Scientific Origin Stories III::

Migrations and Diversifications

The conventional story continues: After the successive waves of cross-continental migrations, the heterogeneous northeastern Asian bands and their descendants continued hunting big game and gathering wild foods. Some, such as the descendants of the Inuit-Aleuts remained north. Others pressed southwards along the Rocky Mountains and migration pushed different bands across the continent to the Atlantic coast and down into Central and South America.

Over time, more cultural and genetic differentiation occurred as bands merged and split and new bands appeared.
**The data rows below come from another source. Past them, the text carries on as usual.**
/-- Whatever the step timer's count: no repair starts, or that of the queue's head does (R146, R181). -/
theorem State.withRepair_cases (s : State) :
    (∀ n, State.withRepair { s with scrubCount := n } = { s with scrubCount := n }) ∨
    ∃ c i rest, s.ctl = .idle ∧ s.repairQueue = c :: rest ∧ s.control.repairEnable = true ∧
      (s.entry c).binding = .bound i ∧ ∀ n, State.withRepair { s with scrubCount := n } =
        { s with
          scrubCount := n, repairQueue := rest, ctl := .repairing { target := c, slot := i, stage := .readA }
          port := s.portWithFirstRead } := by
  by_cases hc : s.ctl = .idle
  · by_cases hq : s.repairQueue = []
    · exact .inl fun n => State.withRepair_none (.inl hq)
    · obtain ⟨c, r, hq⟩ := List.exists_cons_of_ne_nil hq
      by_cases hb : ∃ i, (s.entry c).binding = .bound i
      · obtain ⟨i, hb⟩ := hb
        by_cases he : s.control.repairEnable = true
        · exact .inr ⟨c, i, r, hc, hq, he, hb, fun n =>
            State.withRepair_head (s := { s with scrubCount := n }) hc hq he hb⟩
        · exact .inl fun n => State.withRepair_none (.inr (by simpa using he))
      · exact .inl fun n => State.withRepair_unbound (s := { s with scrubCount := n }) hq fun i h => hb ⟨i, h⟩
  · exact .inl fun n => State.withRepair_busy hc

/-- A repair's start does not touch the step timer (R174, R181). -/
@[simp] theorem State.withRepair_scrubCount (s : State) : s.withRepair.scrubCount = s.scrubCount := by
  unfold State.withRepair
  split <;> (try split) <;> (try split) <;> rfl

/-- A repair's start does not touch the settings (R181). -/
@[simp] theorem State.withRepair_control (s : State) : s.withRepair.control = s.control := by
  unfold State.withRepair
  split <;> (try split) <;> (try split) <;> rfl

/-- The step timer may be set before a repair's start or after it (R174, R181). -/
theorem State.withRepair_scrub (s : State) (n : Nat) :
    { s.withRepair with scrubCount := n } = State.withRepair { s with scrubCount := n } := by
  have e : s.withRepair = State.withRepair { s with scrubCount := s.scrubCount } := rfl
  rcases s.withRepair_cases with h | ⟨c, i, r, -, -, -, -, h⟩ <;> rw [e, h, h]

/-- A save's end (R152). -/
theorem State.endSave_eq (s : State) (o : SaveOutcome) :
    s.endSave o = State.withRepair { s with ctl := .idle, causes := s.causes ||| 0b010#3, lastSave := o } :=
  State.startRepair_eq _

/-- A load's end (R171). -/
theorem State.endLoad_eq (s : State) (o : LoadOutcome) (epoch : Word) :
    s.endLoad o epoch = State.withRepair
      { s with ctl := .idle, hold := false, epoch, causes := s.causes ||| 0b100#3, lastLoad := o } :=
  State.startRepair_eq _

/-- A repair's end (R186). -/
theorem State.endRepair_eq (s : State) (o : RepairOutcome) :
    s.endRepair o = State.withRepair { s with ctl := .idle, lastRepair := o } :=
  State.startRepair_eq _

/-- The end of an operation leaves the port as R144 gives. -/
theorem State.dropTransfer_eq (s : State) : s.dropTransfer = { s with port := s.portLeft } := by
  unfold State.dropTransfer State.portLeft
  cases hp : s.port with
  | none => simp only; rw [← hp]
  | some t =>
    cases hf : t.finishing
    · cases hk : t.kind <;> simp [hf, hk]
    · simp only [hf, if_true]
      rw [← hp]

/-- The repair that starts is that of the queue's head (R181). -/
theorem State.startRepair_head {s : State} {c : Channel} {rest : List Channel} {i : SlotIdx} (hi : s.ctl = .idle)
    (hq : s.repairQueue = c :: rest) (he : s.control.repairEnable = true) (hb : (s.entry c).binding = .bound i) :
    s.startRepair =
      { s with
        repairQueue := rest, ctl := .repairing { target := c, slot := i, stage := .readA }
        port := s.portWithFirstRead } := by
  unfold State.startRepair
  simp only [hi, hq, he, (s.boundSlot_iff c i).2 hb, State.issueFirst_eq]
  rfl

/-- The read in progress hands over its bytes (R142). -/
theorem State.readReply_of {s : State} {bytes : List Byte} (h : s.reads bytes) : s.readReply = some bytes := by
  obtain ⟨t, n, h1, h2, h3, rfl⟩ := h
  obtain ⟨a, k, f, c⟩ := t
  simp at h2 h3
  subst h2 h3
  simp [State.readReply, h1]

/-- The page write in progress completes (R142). -/
theorem State.writeDone_of {s : State} {data : List Byte} {store : List Host.Cell} (h : s.writes data store) :
    s.writeDone = some { s with store := store, port := none } := by
  obtain ⟨t, h1, h2, h3, rfl⟩ := h
  obtain ⟨a, k, f, c⟩ := t
  simp at h2 h3
  subst h2 h3
  simp [State.writeDone, h1]

/-- The bytes of that page write. -/
theorem State.writeLength_of {s : State} {data : List Byte} {store : List Host.Cell} (h : s.writes data store) :
    s.writeLength = data.length := by
  obtain ⟨t, h1, h2, h3, rfl⟩ := h
  obtain ⟨a, k, f, c⟩ := t
  simp at h2 h3
  subst h2 h3
  simp [State.writeLength, h1]

/-- The operations at their first transfer (R144). -/
theorem Controller.atFirstTransfer_iff (c : Controller) :
    c.atFirstTransfer = true ↔
      (∃ v, c = .saving v ∧ v.stage = .readA) ∨ (∃ l, c = .loading l ∧ l.stage = .readA) ∨
        ∃ r, c = .repairing r ∧ r.stage = .readA := by
  unfold Controller.atFirstTransfer
  split <;> simp_all

/-! ### The tick -/

/-- A tick that is the silence of the operation's own transfer reaches the silence timer with the millisecond counted
(R143). -/
theorem State.tick_silent {s : State} {p : Transfer} (h : s.silentTick p) (took : Bool) :
    s.tick took = (State.silence { s with msCount := s.msCount + 1 } p took).scrubTick := by
  obtain ⟨h1, h2, h3, h4, _⟩ := h
  have e2 : s.secondDue = false := by
    simp [State.secondDue]
    omega
  unfold State.tick
  rw [State.awake_running h1]
  simp only [State.timeTick, e2, Bool.false_eq_true, if_false]
  simp [State.portTick, h2, Transfer.silenceDue, Config.silenceTicks, h3]

/-- The step timer at a tick that is no step expiry (R174). -/
theorem State.scrubTick_quiet {s : State} (h : s.control.step = 0#8 ∨ s.scrubCount + 1 < s.control.step.toNat) :
    s.scrubTick = { s with scrubCount := if s.control.step = 0#8 then 0 else s.scrubCount + 1 } := by
  unfold State.scrubTick State.stepDue
  by_cases hz : s.control.step = 0#8
  · simp [hz]
  · have hn : s.scrubCount + 1 < s.control.step.toNat := h.resolve_left hz
    have : ¬ s.control.step.toNat ≤ s.scrubCount + 1 := by omega
    simp [hz, this]

/-- The step timer at such a tick, after events that touch neither it nor the settings (R174). -/
theorem State.scrubTick_after {s t : State} (h1 : t.scrubCount = s.scrubCount) (h2 : t.control = s.control)
    (h : s.control.step = 0#8 ∨ s.scrubCount + 1 < s.control.step.toNat) :
    t.scrubTick = { t with scrubCount := if s.control.step = 0#8 then 0 else s.scrubCount + 1 } := by
  rw [State.scrubTick_quiet (by rw [h1, h2]; exact h), h1, h2]

/-- The same where those events end in the start of the repair that waits (R146, R174). -/
theorem State.scrubTick_after_withRepair {s t : State} (h1 : t.scrubCount = s.scrubCount) (h2 : t.control = s.control)
    (h : s.control.step = 0#8 ∨ s.scrubCount + 1 < s.control.step.toNat) :
    t.withRepair.scrubTick =
      State.withRepair { t with scrubCount := if s.control.step = 0#8 then 0 else s.scrubCount + 1 } := by
  rw [State.scrubTick_after (by simpa using h1) (by simpa using h2) h, State.withRepair_scrub]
The Inuit split off from the Aleuts, for example, and some groups split off from the Athapaskan and moved south to become descendants of today's Navajo or Dine and Apache.

As the Ice Age drew to a close, some 10,000 to 7000 years ago, geographical changes caused more cultural adaptations and diversifications: the great mammoths; giant bison, bears and sloth; prehistoric horses and other animals became extinct as the great glaciers receded, and vast swathes of grassland prairies, hardwood forests, arid Plains, plateaux and jungles appeared over the Americas.

For the most part, prehistoric American hunting methods adapted to the relatively smaller animals such as deer and antelope. As the land changed, coastal peoples concentrated their efforts on fish harvesting and shellfish collecting; woodland peoples used fire to clear the land and encourage the deer and other animals; in the Canadian north, bands hunted wearing snow-shoes and herded the caribou into corrals; and in Mexico, people began to farm, growing corn, beans and squash.